This is an advanced area. We assume the reader understands experimental design principles, is familiar with dummy-coding for part-worth attributes, is familiar with tuning simulators via the Exponent to best fit holdout data, and is able to do some additional data processing.
Background
As a traditional full-profile conjoint approach, CVA is a "main effects only" model, and assumes there are no interactions among attributes. Many conjoint practitioners agree that one must remain alert for the possibility of interactions, but that it is usually possible to choose attributes so that interactions will not present severe problems. Like other conjoint methods, CVA can deal with interactions in a limited way by defining composite variables. For example, we could deal with an interaction between car color and body style by cross-classifying the levels:
Red Convertible
Black Convertible
Red Sedan
Black Sedan
However, if the attributes in question have many levels, or if an attribute (such as price, for example) is suspected of having interactions with many others, then composite attributes will not be enough. In that case too many parameters must be estimated to permit analysis with a purely individual-level model, and the most common solution is to evaluate interactions by pooling data from many respondents. For example, CBC (Choice-Based Conjoint) is considered a stronger approach for estimating interaction terms. It can automatically estimate interaction effects between all attributes, not necessarily just those that the analyst identifies prior to designing the study.

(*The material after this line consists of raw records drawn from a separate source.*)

-- ==== Sys2Proof/Decode.lean ====
section
/-! DEFINITION. Decoding, total on every 16-bit word (rules R72 to R85), and the encoder. A word of no instruction is
rejected by name, as the unknown opcode of rule R81. -/

namespace Sys2Proof

/-- What a word decodes to: the tagged variant of rule R84. -/
inductive Decoded where
  | instr (i : Instr)
  /-- `Unknown(op)` of rules R81 and R85. -/
  | unknown (op : Word)
deriving DecidableEq, Repr

/-- The primary opcode `o = op[15:12]` (rule R72). -/
def opField (op : Word) : BitVec 4 := op.extractLsb' 12 4

/-- The register index `x = op[11:8]` (rule R72). -/
def xField (op : Word) : Reg := (op.extractLsb' 8 4).toFin

/-- The register index `y = op[7:4]` (rule R72). -/
def yField (op : Word) : Reg := (op.extractLsb' 4 4).toFin

/-- The 4-bit immediate `n = op[3:0]` (rule R72). -/
def nField (op : Word) : Fin 16 := (op.extractLsb' 0 4).toFin

/-- The 8-bit immediate `nn = op[7:0]` (rule R72). -/
def nnField (op : Word) : Byte := op.extractLsb' 0 8

/-- The 12-bit address `nnn = op[11:0]` (rule R72). -/
def nnnField (op : Word) : BitVec 12 := op.extractLsb' 0 12

/-- Family 0, once the x nibble has passed its check (rule R77). -/
def decodeZero (p : Params) (op : Word) : Decoded :=
  match (nnField op).toNat with
  | 0xE0 => .instr .cls
  | 0xEE => .instr .ret
  | 0xFB => .instr .scr
  | 0xFC => .instr .scl
  | 0xFD => if p.exitMode = .unknown then .unknown op else .instr .exit
  | 0xFE => .instr .low
  | 0xFF => .instr .high
  | _ => if yField op = 0xC then .instr (.scd (nField op)) else .unknown op

/-- Family 8, dispatched on n (rule R78). -/
def decodeAlu (op : Word) : Decoded :=
  match (nField op).val with
  | 0x0 => .instr (.mov (xField op) (yField op))
  | 0x1 => .instr (.or (xField op) (yField op))
  | 0x2 => .instr (.and (xField op) (yField op))
  | 0x3 => .instr (.xor (xField op) (yField op))
  | 0x4 => .instr (.add (xField op) (yField op))
  | 0x5 => .instr (.sub (xField op) (yField op))
  | 0x6 => .instr (.shr (xField op))
  | 0x7 => .instr (.subn (xField op) (yField op))
  | 0xE => .instr (.shl (xField op))
  | _ => .unknown op

/-- Family E, dispatched on nn (rule R79). -/
def decodeKey (op : Word) : Decoded :=
  match (nnField op).toNat with
  | 0x9E => .instr (.skp (xField op))
  | 0xA1 => .instr (.sknp (xField op))
  | _ => .unknown op

/-- Family F, dispatched on nn (rule R79). -/
def decodeMisc (op : Word) : Decoded :=
  match (nnField op).toNat with
  | 0x07 => .instr (.ldVxDt (xField op))
  | 0x0A => .instr (.ldVxK (xField op))
  | 0x15 => .instr (.ldDtVx (xField op))
  | 0x18 => .instr (.ldStVx (xField op))
  | 0x1E => .instr (.addI (xField op))
  | 0x29 => .instr (.ldF (xField op))
  | 0x30 => .instr (.ldHF (xField op))
  | 0x33 => .instr (.ldB (xField op))
  | 0x55 => .instr (.store (xField op))
  | 0x65 => .instr (.load (xField op))
  | 0x75 => .instr (.storeR (xField op))
  | 0x85 => .instr (.loadR (xField op))
  | _ => .unknown op

/-- `decode(op)` of rule R85, under the parameters `p`; it reads nothing else of the machine. -/
def decode (p : Params) (op : Word) : Decoded :=
  match (opField op).toNat with
  | 0x0 => if p.zeroFamilyStrict ∧ xField op ≠ 0 then .unknown op else decodeZero p op
  | 0x1 => .instr (.jp (nnnField op))
  | 0x2 => .instr (.call (nnnField op))
  | 0x3 => .instr (.seImm (xField op) (nnField op))
  | 0x4 => .instr (.sneImm (xField op) (nnField op))
  | 0x5 => if p.skipRegStrict ∧ nField op ≠ 0 then .unknown op else .instr (.seReg (xField op) (yField op))
  | 0x6 => .instr (.ldImm (xField op) (nnField op))
  | 0x7 => .instr (.addImm (xField op) (nnField op))
  | 0x8 => decodeAlu op
  | 0x9 => if p.skipRegStrict ∧ nField op ≠ 0 then .unknown op else .instr (.sneReg (xField op) (yField op))
  | 0xA => .instr (.ldI (nnnField op))
  | 0xB => .instr (.jpV0 (nnnField op))
  | 0xC => .instr (.rnd (xField op) (nnField op))
  | 0xD => .instr (.drw (xField op) (yField op) (nField op))
  | 0xE => decodeKey op
  | _ => decodeMisc op

/-- The opcode formed from the byte at `pc` and the byte after it: `(high << 8) | low`, big-endian (rules R52, R71). -/
def wordOfBytes (hi lo : Byte) : Word := hi ++ lo

/-- The high byte of an opcode, which is stored at the lower address (rule R52). -/
def highByte (op : Word) : Byte := op.extractLsb' 8 8

/-- The low byte of an opcode, stored at the next address (rule R52). -/
def lowByte (op : Word) : Byte := op.extractLsb' 0 8

/-- Decodes the first two bytes at an address and answers the bytes left; `none` where fewer than two are given (every
instruction is exactly two bytes, rule R70). -/
def decodeBytes (p : Params) : List Byte → Option (Decoded × List Byte)
  | hi :: lo :: rest => some (decode p (wordOfBytes hi lo), rest)
  | _ => none

/-- The nibble of a register index or a count. -/
def nibble (x : Fin 16) : BitVec 4 := BitVec.ofFin x

/-- Format A of rule R74: `o nnn`. -/
def encodeA (o : BitVec 4) (a : BitVec 12) : Word := o ++ a

/-- Formats XI and XS of rule R74: `o x nn`. -/
def encodeX (o : BitVec 4) (x : Reg) (nn : Byte) : Word := o ++ (nibble x ++ nn)

/-- Formats XY, XYS and XYN of rule R74: `o x y n`. -/
def encodeXY (o : BitVec 4) (x y : Reg) (n : Fin 16) : Word := o ++ (nibble x ++ (nibble y ++ nibble n))

/-- The word of an instruction, from the encodings of rules R74 to R79. The bits that the decoder ignores (`_` in rule
R74) are written 0: y of SHR and SHL as rule R83 says, x of family 0 and n of 5xy_ and 9xy_ by DESIGN CHOICE (log 12). -/
def encode : Instr → Word
  | .cls         => encodeX 0x0 0 0xE0
  | .ret         => encodeX 0x0 0 0xEE
  | .scd n       => encodeXY 0x0 0 0xC n
  | .scr         => encodeX 0x0 0 0xFB
  | .scl         => encodeX 0x0 0 0xFC
  | .exit        => encodeX 0x0 0 0xFD
  | .low         => encodeX 0x0 0 0xFE
  | .high        => encodeX 0x0 0 0xFF
  | .jp a        => encodeA 0x1 a
  | .call a      => encodeA 0x2 a
  | .seImm x nn  => encodeX 0x3 x nn
  | .sneImm x nn => encodeX 0x4 x nn
  | .seReg x y   => encodeXY 0x5 x y 0
  | .ldImm x nn  => encodeX 0x6 x nn
  | .addImm x nn => encodeX 0x7 x nn
  | .mov x y     => encodeXY 0x8 x y 0x0
  | .or x y      => encodeXY 0x8 x y 0x1
  | .and x y     => encodeXY 0x8 x y 0x2
  | .xor x y     => encodeXY 0x8 x y 0x3
  | .add x y     => encodeXY 0x8 x y 0x4
  | .sub x y     => encodeXY 0x8 x y 0x5
  | .shr x       => encodeXY 0x8 x 0 0x6
  | .subn x y    => encodeXY 0x8 x y 0x7
  | .shl x       => encodeXY 0x8 x 0 0xE
  | .sneReg x y  => encodeXY 0x9 x y 0
  | .ldI a       => encodeA 0xA a
  | .jpV0 a      => encodeA 0xB a
  | .rnd x nn    => encodeX 0xC x nn
  | .drw x y n   => encodeXY 0xD x y n
  | .skp x       => encodeX 0xE x 0x9E
  | .sknp x      => encodeX 0xE x 0xA1
  | .ldVxDt x    => encodeX 0xF x 0x07
  | .ldVxK x     => encodeX 0xF x 0x0A
  | .ldDtVx x    => encodeX 0xF x 0x15
  | .ldStVx x    => encodeX 0xF x 0x18
  | .addI x      => encodeX 0xF x 0x1E
  | .ldF x       => encodeX 0xF x 0x29
  | .ldHF x      => encodeX 0xF x 0x30
  | .ldB x       => encodeX 0xF x 0x33
  | .store x     => encodeX 0xF x 0x55
  | .load x      => encodeX 0xF x 0x65
  | .storeR x    => encodeX 0xF x 0x75
  | .loadR x     => encodeX 0xF x 0x85

/-- The bits of an instruction's word that are compared: the `mask` column of spec/opcode_table.json (also rules R102 to
R241). -/
def opcodeMask : Instr → Word
  | .cls | .ret | .scr | .scl | .exit | .low | .high => 0xF0FF
  | .scd _ => 0xF0F0
  | .jp _ | .call _ | .ldI _ | .jpV0 _ => 0xF000
  | .seImm _ _ | .sneImm _ _ | .ldImm _ _ | .addImm _ _ | .rnd _ _ => 0xF000
  | .seReg _ _ | .sneReg _ _ => 0xF000
  | .mov _ _ | .or _ _ | .and _ _ | .xor _ _ | .add _ _ | .sub _ _ | .shr _ | .subn _ _ | .shl _ => 0xF00F
  | .drw _ _ _ => 0xF000
  | .skp _ | .sknp _ | .ldVxDt _ | .ldVxK _ | .ldDtVx _ | .ldStVx _ | .addI _ | .ldF _ | .ldHF _ => 0xF0FF
  | .ldB _ | .store _ | .load _ | .storeR _ | .loadR _ => 0xF0FF

/-- The value of the compared bits: the `match` column of spec/opcode_table.json. -/
def opcodeMatch : Instr → Word
  | .cls => 0x00E0 | .ret => 0x00EE | .scd _ => 0x00C0 | .scr => 0x00FB | .scl => 0x00FC
  | .exit => 0x00FD | .low => 0x00FE | .high => 0x00FF
  | .jp _ => 0x1000 | .call _ => 0x2000 | .seImm _ _ => 0x3000 | .sneImm _ _ => 0x4000 | .seReg _ _ => 0x5000
  | .ldImm _ _ => 0x6000 | .addImm _ _ => 0x7000
  | .mov _ _ => 0x8000 | .or _ _ => 0x8001 | .and _ _ => 0x8002 | .xor _ _ => 0x8003 | .add _ _ => 0x8004
  | .sub _ _ => 0x8005 | .shr _ => 0x8006 | .subn _ _ => 0x8007 | .shl _ => 0x800E
  | .sneReg _ _ => 0x9000 | .ldI _ => 0xA000 | .jpV0 _ => 0xB000 | .rnd _ _ => 0xC000 | .drw _ _ _ => 0xD000
  | .skp _ => 0xE09E | .sknp _ => 0xE0A1
  | .ldVxDt _ => 0xF007 | .ldVxK _ => 0xF00A | .ldDtVx _ => 0xF015 | .ldStVx _ => 0xF018 | .addI _ => 0xF01E
  | .ldF _ => 0xF029 | .ldHF _ => 0xF030 | .ldB _ => 0xF033 | .store _ => 0xF055 | .load _ => 0xF065
  | .storeR _ => 0xF075 | .loadR _ => 0xF085

/-- The bits of an instruction's word that the decoder does not read (`_` in rule R74) under the default parameters. -/
def ignoredBits : Instr → Word
  | .cls | .ret | .scd _ | .scr | .scl | .exit | .low | .high => 0x0F00
  | .seReg _ _ | .sneReg _ _ => 0x000F
  | .shr _ | .shl _ => 0x00F0
  | .jp _ | .call _ | .ldI _ | .jpV0 _ => 0
  | .seImm _ _ | .sneImm _ _ | .ldImm _ _ | .addImm _ _ | .rnd _ _ => 0
  | .mov _ _ | .or _ _ | .and _ _ | .xor _ _ | .add _ _ | .sub _ _ | .subn _ _ => 0
  | .drw _ _ _ => 0
  | .skp _ | .sknp _ | .ldVxDt _ | .ldVxK _ | .ldDtVx _ | .ldStVx _ | .addI _ | .ldF _ | .ldHF _ => 0
  | .ldB _ | .store _ | .load _ | .storeR _ | .loadR _ => 0

/-- The instruction that the decoder reads, under the default parameters, from the word whose bits are `w` (bits at and
above `nbits` are 0); the word is laid out big-endian, as memory holds it (rule R52). -/
def decodeTableWord (nbits w : Nat) : Option Instr :=
  let op : Word := BitVec.ofNat 16 (w % 2 ^ nbits)
  match decodeBytes Machine.defaultParams [highByte op, lowByte op] with
  | some (.instr i, _) => some i
  | some (.unknown _, _) => none
  | none => none

end Sys2Proof
end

CVA can accommodate up to 15 levels for each attribute. Therefore, you can use the composite attribute approach to model interactions between two attributes having as many as 5 and 3 levels, respectively (such that the product of the levels between the attributes does not exceed 15).
Designing CVA Studies for Limited Interactions
In the previous section of this documentation, we introduced the advanced design strategy of conditional pricing tables. We warned that these should be built with near-proportional pricing across the price tiers. We also warned that specifying conditional pricing tables might increase the likelihood that interactions would be needed to properly model the data. The following instructions provide a framework for advanced analysts to develop designs that formally support estimation of limited interactions and also examine whether those interaction terms are useful for a given data set. Rather than use the Conditional Pricing facility in CVA (which assumes main effects), this example also assumes customization of price ranges for each brand. For this example, we will assume a conjoint study where two of the attributes are brand (4 levels) and price (3 levels). (Note that the steps below may be used for any two attributes, whether involving price or not.)
1. When designing the study, create a single composite attribute reflecting all combinations of brand and price (4 x 3 = 12 levels). This will increase the number of parameters that need to be estimated relative to the main effects plan. With main effects, there are (4-1) + (3-1) = 5 parameters to fit to account for the main effects of brand and price. With the composite factor accounting for all combinations of brand and price, there are 12 - 1 = 11 parameters to fit. Thus, the interaction design increases the number of parameters to estimate by 11 - 5 = 6. Given the standard rule-of-thumb for designing CVA questionnaires (field twice as many questions as parameters to estimate), this will increase the number of cards that each respondent should evaluate by 2 x 6 = 12 cards. Of course, with CVA/HB estimation, you may do just as well with fewer cards than this recommendation.
2. Add CBC-looking fixed holdout questions at the end of the questionnaire (as Select-type or Grid questions). Three or four scenarios, each having 4 concepts (one for each brand) should be sufficient. Don't include a "None" option. These holdouts are useful not only for tuning the CVA part-worths to have the appropriate scale factor for predicting choice probabilities, but for investigating whether interaction effects improve the accuracy of the model.
3. Estimate the part-worth utilities (preferably with CVA/HB).
4. Plot the mean part-worths for the brand x price composite factor (pseudo demand curves). If reversals are present, you may consider re-running the estimation with constraints in place. Examine the resulting curves for face validity.
5. Specify the holdout scenarios each as a separate simulation scenario within the market simulator. Tune the Exponent setting (not independently for each simulation scenario, but using the same scale factor across all simulation scenarios) so that the simulated shares most closely fit the actual observed choices for the holdouts (Mean Absolute Error, or Mean Squared Error).
6. Repeat the analysis using main effects only. To do this, save a copy of the study and work from this duplicate study. Export the original design to a .csv file. Modify the design file to separate the brand x price composite factor into two attributes. Recode the level numbers accordingly to reflect main effects. Modify the attribute list to separate brand and price as attributes, to match your modified design. Import the recoded design.
7. Import the respondent data as if the study were conducted via paper-and-pencil.
8. Repeat steps 3 through 5 with the main effects model. Compare the plot of utilities and also the fit to holdouts. If interaction effects have greater face validity (visual plot) and noticeably stronger fit to holdouts, then this is evidence that interaction effects are useful. If the two models appear equally useful, we suggest using the more parsimonious model (main effects).